[[ RECORDS TO USE open ]]
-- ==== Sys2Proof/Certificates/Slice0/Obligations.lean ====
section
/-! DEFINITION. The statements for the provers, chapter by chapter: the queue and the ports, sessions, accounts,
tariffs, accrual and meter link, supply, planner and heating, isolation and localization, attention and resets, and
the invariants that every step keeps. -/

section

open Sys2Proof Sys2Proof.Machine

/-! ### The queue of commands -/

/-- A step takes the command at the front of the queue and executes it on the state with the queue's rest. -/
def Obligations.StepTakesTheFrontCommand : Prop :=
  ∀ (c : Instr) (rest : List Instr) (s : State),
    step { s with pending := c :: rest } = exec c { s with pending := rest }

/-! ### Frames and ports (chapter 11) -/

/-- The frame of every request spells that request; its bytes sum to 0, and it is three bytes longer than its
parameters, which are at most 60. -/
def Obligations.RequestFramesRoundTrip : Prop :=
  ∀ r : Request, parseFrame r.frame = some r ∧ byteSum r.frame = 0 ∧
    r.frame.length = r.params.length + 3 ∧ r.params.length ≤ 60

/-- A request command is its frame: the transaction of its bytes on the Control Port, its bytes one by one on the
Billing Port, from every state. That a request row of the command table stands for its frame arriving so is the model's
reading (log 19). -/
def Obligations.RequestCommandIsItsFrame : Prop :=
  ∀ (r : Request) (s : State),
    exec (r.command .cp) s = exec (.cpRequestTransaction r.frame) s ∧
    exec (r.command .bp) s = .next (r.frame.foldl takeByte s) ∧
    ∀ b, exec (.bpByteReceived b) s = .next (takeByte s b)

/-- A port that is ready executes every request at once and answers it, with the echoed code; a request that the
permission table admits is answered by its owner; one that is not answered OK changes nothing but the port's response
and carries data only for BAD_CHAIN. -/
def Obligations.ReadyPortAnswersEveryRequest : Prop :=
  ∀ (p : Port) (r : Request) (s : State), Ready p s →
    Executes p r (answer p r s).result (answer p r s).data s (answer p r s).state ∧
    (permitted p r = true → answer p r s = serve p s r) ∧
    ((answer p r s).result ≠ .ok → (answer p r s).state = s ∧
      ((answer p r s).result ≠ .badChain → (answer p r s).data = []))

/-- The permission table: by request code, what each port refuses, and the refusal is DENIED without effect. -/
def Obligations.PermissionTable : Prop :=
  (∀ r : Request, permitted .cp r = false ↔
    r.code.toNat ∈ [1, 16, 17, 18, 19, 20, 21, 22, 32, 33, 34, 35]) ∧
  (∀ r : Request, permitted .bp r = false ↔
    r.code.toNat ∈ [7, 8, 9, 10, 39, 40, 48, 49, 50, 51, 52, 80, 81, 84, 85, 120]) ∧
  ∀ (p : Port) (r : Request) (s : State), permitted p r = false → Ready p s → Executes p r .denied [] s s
[[ RECORDS TO USE closed ]]
[[ RECORDS TO USE open ]]
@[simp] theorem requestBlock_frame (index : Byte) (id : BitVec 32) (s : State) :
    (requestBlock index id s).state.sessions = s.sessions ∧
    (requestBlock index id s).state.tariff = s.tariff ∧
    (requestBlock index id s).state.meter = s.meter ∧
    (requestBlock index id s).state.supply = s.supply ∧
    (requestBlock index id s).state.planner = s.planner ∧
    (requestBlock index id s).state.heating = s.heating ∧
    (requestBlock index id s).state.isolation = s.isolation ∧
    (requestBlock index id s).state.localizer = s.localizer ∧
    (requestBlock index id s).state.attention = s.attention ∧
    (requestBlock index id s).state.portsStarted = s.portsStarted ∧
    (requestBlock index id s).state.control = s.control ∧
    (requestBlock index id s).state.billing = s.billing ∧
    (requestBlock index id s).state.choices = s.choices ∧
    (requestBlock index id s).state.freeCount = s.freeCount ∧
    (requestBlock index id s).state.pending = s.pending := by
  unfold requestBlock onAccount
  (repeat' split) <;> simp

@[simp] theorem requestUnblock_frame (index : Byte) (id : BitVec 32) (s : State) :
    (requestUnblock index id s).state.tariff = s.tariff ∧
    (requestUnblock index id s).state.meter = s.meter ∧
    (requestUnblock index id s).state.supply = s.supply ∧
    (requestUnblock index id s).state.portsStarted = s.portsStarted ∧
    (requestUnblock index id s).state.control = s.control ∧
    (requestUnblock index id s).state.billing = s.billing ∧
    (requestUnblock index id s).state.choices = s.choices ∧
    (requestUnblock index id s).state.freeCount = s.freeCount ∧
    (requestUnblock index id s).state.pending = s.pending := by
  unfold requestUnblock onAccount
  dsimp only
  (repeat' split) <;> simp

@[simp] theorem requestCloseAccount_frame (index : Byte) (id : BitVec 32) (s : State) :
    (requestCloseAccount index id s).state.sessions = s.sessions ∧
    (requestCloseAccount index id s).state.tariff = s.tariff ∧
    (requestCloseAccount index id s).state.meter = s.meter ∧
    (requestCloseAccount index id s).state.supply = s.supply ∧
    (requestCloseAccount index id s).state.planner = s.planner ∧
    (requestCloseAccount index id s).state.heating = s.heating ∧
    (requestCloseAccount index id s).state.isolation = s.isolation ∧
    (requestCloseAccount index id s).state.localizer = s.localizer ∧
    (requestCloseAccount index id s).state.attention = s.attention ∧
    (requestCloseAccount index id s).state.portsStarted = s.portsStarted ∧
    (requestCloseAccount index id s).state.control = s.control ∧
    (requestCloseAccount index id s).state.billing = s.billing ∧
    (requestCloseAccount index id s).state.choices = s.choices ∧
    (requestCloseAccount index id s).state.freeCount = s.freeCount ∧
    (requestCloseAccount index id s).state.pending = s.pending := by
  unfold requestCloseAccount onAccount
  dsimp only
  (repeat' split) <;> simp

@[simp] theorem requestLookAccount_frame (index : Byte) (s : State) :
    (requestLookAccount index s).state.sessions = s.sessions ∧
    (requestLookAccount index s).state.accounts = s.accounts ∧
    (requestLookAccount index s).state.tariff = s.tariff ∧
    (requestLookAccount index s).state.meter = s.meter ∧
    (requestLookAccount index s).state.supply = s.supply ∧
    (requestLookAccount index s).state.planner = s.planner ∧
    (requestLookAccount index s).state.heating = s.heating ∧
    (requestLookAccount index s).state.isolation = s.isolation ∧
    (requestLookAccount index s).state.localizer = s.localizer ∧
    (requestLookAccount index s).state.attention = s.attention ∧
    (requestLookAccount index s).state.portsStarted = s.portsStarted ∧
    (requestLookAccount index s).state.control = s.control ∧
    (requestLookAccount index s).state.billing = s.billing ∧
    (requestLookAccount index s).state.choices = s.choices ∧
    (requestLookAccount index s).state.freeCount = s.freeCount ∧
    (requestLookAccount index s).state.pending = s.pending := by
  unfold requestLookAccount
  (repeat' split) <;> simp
[[ RECORDS TO USE closed ]]
TASK OBJECTIVE – A complete answer gives every line of the data that includes "planner".

TASK SOLUTION –
tariffs, accrual and meter link, supply, planner and heating, isolation and localization, attention and resets, and
    (requestBlock index id s).state.planner = s.planner ∧
    (requestCloseAccount index id s).state.planner = s.planner ∧
    (requestLookAccount index s).state.planner = s.planner ∧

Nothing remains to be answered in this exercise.